--- START ---
-- ==== Sys2Proof/Laws/PerInstr.lean ====
section
/-! SUPPORT. Facts about every instruction as syntax, one lemma per constructor: the encoder writes as many bytes as the
instruction's length says (R95). -/

namespace Sys2Proof.Laws.EncodeLength

/-- The encoder writes `i.length` bytes. -/
def Statement (i : Instr) : Prop := (Sys2Proof.encode i).length = i.length

/-- The prefixes apart, it is enough to count the body. -/
theorem of_body {i : Instr} (h : i.encodeBody.length = i.bodyLength) : Statement i := by
  simp [Statement, encode, Instr.length, h]

theorem cmc (p : Prefixes) : Statement (.cmc p) := of_body rfl

theorem add (p : Prefixes) (dst : RM) (src : AddImm) : Statement (.add p dst src) :=
  of_body (by simp [Instr.encodeBody, Instr.bodyLength]; omega)

theorem or (p : Prefixes) (src : Imm) : Statement (.or p src) :=
  of_body (by simp [Instr.encodeBody, Instr.bodyLength]; omega)

theorem movRegImm (p : Prefixes) (dst : Reg) (src : Imm) : Statement (.movRegImm p dst src) :=
  of_body (by simp [Instr.encodeBody, Instr.bodyLength]; omega)

theorem movSregRm16 (p : Prefixes) (sreg3 : BitVec 3) (src : RM) : Statement (.movSregRm16 p sreg3 src) :=
  of_body (by simp [Instr.encodeBody, Instr.bodyLength]; omega)

theorem pushFs (p : Prefixes) : Statement (.pushFs p) := of_body rfl

theorem jmpRel8 (p : Prefixes) (rel : BitVec 8) : Statement (.jmpRel8 p rel) := of_body rfl

theorem jccRel1632 (p : Prefixes) (c : Cond) (rel : Rel) : Statement (.jccRel1632 p c rel) :=
  of_body (by simp [Instr.encodeBody, Instr.bodyLength]; omega)

theorem jccRel8 (p : Prefixes) (c : Cond) (rel : BitVec 8) : Statement (.jccRel8 p c rel) := of_body rfl

theorem setcc (p : Prefixes) (c : Cond) (dst : RM) : Statement (.setcc p c dst) :=
  of_body (by simp [Instr.encodeBody, Instr.bodyLength]; omega)

theorem nop (p : Prefixes) : Statement (.nop p) := of_body rfl

theorem lgdt (p : Prefixes) (src : RM) : Statement (.lgdt p src) :=
  of_body (by simp [Instr.encodeBody, Instr.bodyLength]; omega)

theorem lidt (p : Prefixes) (src : RM) : Statement (.lidt p src) :=
  of_body (by simp [Instr.encodeBody, Instr.bodyLength]; omega)

theorem movR32Cr0 (p : Prefixes) (cr : BitVec 3) (dst : Reg) : Statement (.movR32Cr0 p cr dst) := of_body rfl

theorem movCr0R32 (p : Prefixes) (cr : BitVec 3) (src : Reg) : Statement (.movCr0R32 p cr src) := of_body rfl

end Sys2Proof.Laws.EncodeLength
end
--- END ---
Reproduce the entries above exactly, but only the lines between the line holding "bytes as the" and the line holding "simp [Statement, encode, Instr.length, h]", inclusive.

• [Result of the exercise]
/-! SUPPORT. Facts about every instruction as syntax, one lemma per constructor: the encoder writes as many bytes as the
instruction's length says (R95). -/

namespace Sys2Proof.Laws.EncodeLength

/-- The encoder writes `i.length` bytes. -/
def Statement (i : Instr) : Prop := (Sys2Proof.encode i).length = i.length

/-- The prefixes apart, it is enough to count the body. -/
theorem of_body {i : Instr} (h : i.encodeBody.length = i.bodyLength) : Statement i := by
  simp [Statement, encode, Instr.length, h]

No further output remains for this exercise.